A proposito di tiro, il Python è un’arma pesante e molto del suo peso è spostato verso la volata. Però l’equilibrio del Python è proprio questo: una combinazione tra progressività e fluidità dell’azione combinato con l’eccellente bilanciamento delle masse, che consentono di sparare i 357 con reazioni simili al 38.

C’è anche qualcosa di negativo da riportare su questo revolver?
Innanzitutto, le guancette. Sono belle, cromaticamente ben abbinate all’inox. Ma forse un po’ troppo scivolose. E la forma porta l’impugnatura un po’ troppo vicino alla guardia del grilletto.
Certo è che di guancette alternative ce ne sono a bizzeffe; il problema ultimamente è solo trovarle (i tempi di attesa sono di 15 mesi !!)
Nota: le guancette per il nuovo Python sono intercambiabili con quelle del “vecchio” modello. Pertanto è possibile utilizzare le guancette per Python indipendentemente dall’anno di produzione.

Secondo, il grilletto. 

Meccanicamente è adorabile!
Ed è ben lavorato con venature verticali antiscivolo.

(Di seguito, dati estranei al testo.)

-- ==== Sys2Proof/Safety.lean ====
section
/-! DEFINITION. The terms the statements use: the invariant of the machine, the inputs of a run, and the words and lines a run is compared with. -/

namespace Sys2Proof.Machine

/-! ## The invariant -/

/-- The states of a READ in which its line is asserted and the bus is locked (R33, R67). -/
def Fsm.inTransaction : Fsm → Bool
  | .selected => true
  | .latched => true
  | .byteMsb => true
  | .byteLsb => true
  | .idle => false
  | .deselected => false
  | .setupInit => false
  | .saDesel => false
  | .saAssert => false
  | .saConv => false

/-- The states of a START_ALL (R96). -/
def Fsm.inStartAll : Fsm → Bool
  | .saDesel => true
  | .saAssert => true
  | .saConv => true
  | .idle => false
  | .selected => false
  | .latched => false
  | .byteMsb => false
  | .byteLsb => false
  | .deselected => false
  | .setupInit => false

/-- The states that wait for a byte (R114, R115). -/
def Fsm.inByte : Fsm → Bool
  | .byteMsb => true
  | .byteLsb => true
  | .idle => false
  | .selected => false
  | .latched => false
  | .deselected => false
  | .setupInit => false
  | .saDesel => false
  | .saAssert => false
  | .saConv => false

/-- Every select line deasserted. -/
def allOnes (p : Params) : List Bool := List.replicate p.deviceCount.toNat true

/-- The lines with the one of a logical device asserted, if it has one (R92 to R94). -/
def linesWith (p : Params) (dev : DevIdx) : List Bool :=
  match lineOf p dev with
  | some l => (allOnes p).set l false
  | none => allOnes p

/-- The lines a state of the sequencer goes with (R95 to R99, R111 to R115). -/
def State.linesOfFsm (s : State) : List Bool :=
  if s.fsm.inTransaction || s.fsm == .saAssert then linesWith s.params s.curDev else allOnes s.params

/-- The storage of R53 to R55 and R62: a window for each device when averaging is on, N slots each, head of k bits, sum of 13 + k bits. -/
def Window.fits (p : Params) (w : Window) : Prop :=
  w.slots.length = p.windowSize ∧ w.head < p.windowSize ∧ w.sum < 2 ^ p.sumWidth

/-- R130 for one window: the sum register is the sum of the slots, and every slot lies in [10, 1200]. -/
def Window.sound (w : Window) : Prop :=
  w.sum = (w.slots.map BitVec.toNat).sum ∧ ∀ v ∈ w.slots, 10 ≤ v.toNat ∧ v.toNat ≤ 1200

/-- What every reachable state of the core satisfies. -/
structure State.Inv (s : State) : Prop where
  /-- R9 to R17 -/
  params : s.params.wf = true
  /-- R50, R56: one line and one record for each device -/
  sensors : s.sensors.length = s.params.deviceCount.toNat
  /-- R53 to R55, R62 -/
  windows : s.params.avgEnabled = true →
    s.windows.length = s.params.deviceCount.toNat ∧ ∀ w ∈ s.windows, w.fits s.params
  /-- R53, R132: no storage when averaging is off -/
  noWindows : s.params.avgEnabled = false → s.windows = []
  /-- R130, R60: the windows are sound wherever AVG_UPDATE can run -/
  sound : s.phase ≠ .unconfigured → s.fsm ≠ .setupInit → ∀ w ∈ s.windows, w.sound
  /-- R41 -/
  dlyCnt : s.dlyCnt ≤ s.params.maxDelay
  /-- R45 -/
  divCnt : s.divCnt ≤ s.params.sckDiv - 1
  /-- R48 -/
  toCnt : ∀ t, s.params.busTimeout = some t → s.toCnt < t
  /-- R48: the counter exists only with a time-out -/
  noTimeout : s.params.busTimeout = none → s.toCnt = 0
  /-- R49 -/
  toFlag : s.toFlag = true → s.fsm = .deselected ∧ s.params.busTimeout ≠ none
  /-- R95, R59 -/
  lines : s.csN = s.linesOfFsm
  /-- R33, R59 -/
  busLock : s.busLock = s.fsm.inTransaction
  /-- R46, R47, R59: outside a byte's wait the engine is at rest -/
  atRest : s.fsm.inByte = false → s.xferActive = false ∧ s.xferDone = false
  /-- R107, R114, R115: in a byte's wait the engine either shifts or has its byte ready -/
  inByte : s.fsm.inByte = true → s.xferDone = !s.xferActive
  /-- R30, R107 -/
  sck : s.xferActive = false → s.sck = false
  /-- R31, R109 -/
  mosi : s.mosi = false
  /-- R39, R71, R137: a READ runs only when STARTED -/
  readPhase : s.fsm.inTransaction = true ∨ s.fsm = .deselected → s.phase = .started
  /-- R137: a START_ALL runs only after a SETUP -/
  startPhase : s.fsm.inStartAll = true → s.phase ≠ .unconfigured
  /-- R40, R96, R99: START_ALL sequences a physical device -/
  startDev : s.fsm.inStartAll = true → s.curDev.toNat < s.params.deviceCount.toNat
  /-- R84: status 0b11 is never produced -/
  status : s.rspStatus ≠ 0b11
  /-- R153: a fault event comes with the DONE response of its READ -/
  pulses : s.faultValid = true → s.rspValid = true ∧ s.rspStatus = Status.done.code
  /-- the model's own wire holds nothing between cycles (log 12) -/
  result : s.result = .nothing

/-! ## Runs -/

/-- n cycles from s. -/
def runFor (n : Nat) (s : State) : Outcome := Host.Core.run Sys2Proof.core n s

/-- The inputs of the cycle j cycles after s's own (log 5). -/
def State.inputAt (s : State) (j : Nat) : Inputs :=
  match s.env[j]? with
  | some i => i
  | none => Config.drawInputs (s.cycle + j)

/-- `rst` = 0 in the first n cycles of a run from s. -/
def State.noReset (s : State) (n : Nat) : Prop := ∀ j < n, (s.inputAt j).rst = false

/-- The host presents the word c in the cycle of s, and the core is in IDLE with `rst` = 0: the cycle accepts c (R135). -/
def State.accepts (s : State) (c : Byte) : Prop :=
  s.fsm = .idle ∧ s.inputs.rst = false ∧ s.inputs.cmdValid = true ∧ s.inputs.cmd = c

/-- The cycle of SCK's rising edge number j of a READ accepted in cycle 0 with `bus_ready` = 1 throughout (R118). -/
def sampleCycle (p : Params) (j : Nat) : Nat :=
  p.cLatch + (if j < 8 then 1 else 2) + p.sckDiv + 2 * p.sckDiv * j

/-- n bits, the first sampled uppermost (R63). -/
def assembleBits (bit : Nat → Bool) : Nat → Nat
  | 0 => 0
  | n + 1 => 2 * assembleBits bit n + (bit n).toNat

/-- The raw word of a READ accepted in the cycle of s with `bus_ready` = 1 throughout: the first bit sampled is bit 15 (R63, R117, R118). -/
def State.rawWord (s : State) : Word :=
  BitVec.ofNat 16 (assembleBits (fun j => (s.inputAt (sampleCycle s.params j)).miso) 16)

/-- The cycles with `bus_ready` = 1 among the n cycles from cycle i on: those in which an active byte engine advances (R105, R108). -/
def State.readyCycles (s : State) (i n : Nat) : List Nat :=
  (List.range' i n).filter fun j => (s.inputAt j).busReady

/-- A byte started for cycle i is complete after n cycles: they hold its 16·SCK_DIV ready cycles, the last of them at their end (R105, R107, R108). -/
def State.byteFills (s : State) (i n : Nat) : Prop :=
  (s.readyCycles i n).length = 16 * s.params.sckDiv ∧ (s.inputAt (i + n - 1)).busReady = true

/-- The byte those n cycles take from `miso`: bit j, the first uppermost, is sampled in ready cycle number (2·j + 1)·SCK_DIV (R105, R106). -/
def State.byteTaken (s : State) (i n : Nat) : Byte :=
  BitVec.ofNat 8 (assembleBits
    (fun j => (s.inputAt ((s.readyCycles i n).getD (s.params.sckDiv - 1 + 2 * s.params.sckDiv * j) 0)).miso) 8)

/-- The first cycle of the MSB byte of a READ accepted in cycle 0 (R118). -/
def msbStart (p : Params) : Nat := p.cLatch + 2

/-- The first cycle of its LSB byte, after k cycles without `bus_ready` in the MSB byte: the cycle after the hand-over (R118). -/
def lsbStart (p : Params) (k : Nat) : Nat := p.cLatch + 3 + 16 * p.sckDiv + k

/-- The raw word of a READ accepted in the cycle of s whose bytes see k and l cycles without `bus_ready` (R117). -/
def State.wordTaken (s : State) (k l : Nat) : Word :=
  s.byteTaken (msbStart s.params) (16 * s.params.sckDiv + k) ++
  s.byteTaken (lsbStart s.params k) (16 * s.params.sckDiv + l)

/-- The cycles one device takes in START_ALL: S of R103. -/
def startAllSpan (p : Params) : Nat := p.cSettle + p.cStart + p.cConv

/-- The lines in cycle c of a START_ALL accepted in cycle 0 (R103). -/
def startAllLines (p : Params) (c : Nat) : List Bool :=
  (List.range p.deviceCount.toNat).map fun d =>
    !(decide (d * startAllSpan p + p.cSettle + 1 ≤ c) && decide (c ≤ d * startAllSpan p + p.cSettle + p.cStart))

/-- AVG_UPDATE on device d for each value of a list in turn. -/
def feed (d : DevIdx) : List Decoded → State → Outcome
  | [], s => .next s
  | v :: vs, s => andThen (exec (.avgUpdate d v) s) (feed d vs)

/-- The last N of INIT_VALUE N times and then the values: what R134 sums. -/
def lastOf (n : Nat) (vs : List Decoded) : List Decoded :=
  (List.replicate n initValue ++ vs).drop vs.length

end Sys2Proof.Machine
end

Ma la superficie è un po’ più “stretta” rispetto ai grilletti “target”. Averlo realizzato un po’ più largo nella parte di appoggio al dito, probabilmente migliorerebbe anche la sensazione di “peso” allo scatto.

 

Terzo, e qui secondo me è il punto dolente, … c’è solo in uno splendido acciaio inox.

Almeno ad inizio 2023, non c’è il sublime royal blue dei tempi d’oro.
Ovviamente non è possibile una simile brunitura sull’inox; però … dato che la lucidatura è eccellente, in Colt “devono” trovare una soluzione per rendere disponibile anche un modello “blued”.
E’ nel DNA del Python.
Probabilmente la soluzione dovrebbe passare per qualche “variante” specifica, tipo una serie “speciale” brunita (con qualche acciaio alternativo), magari aggiundendo qualche serie limitata con canna da 8″ ed accessori dedicati per il tiro.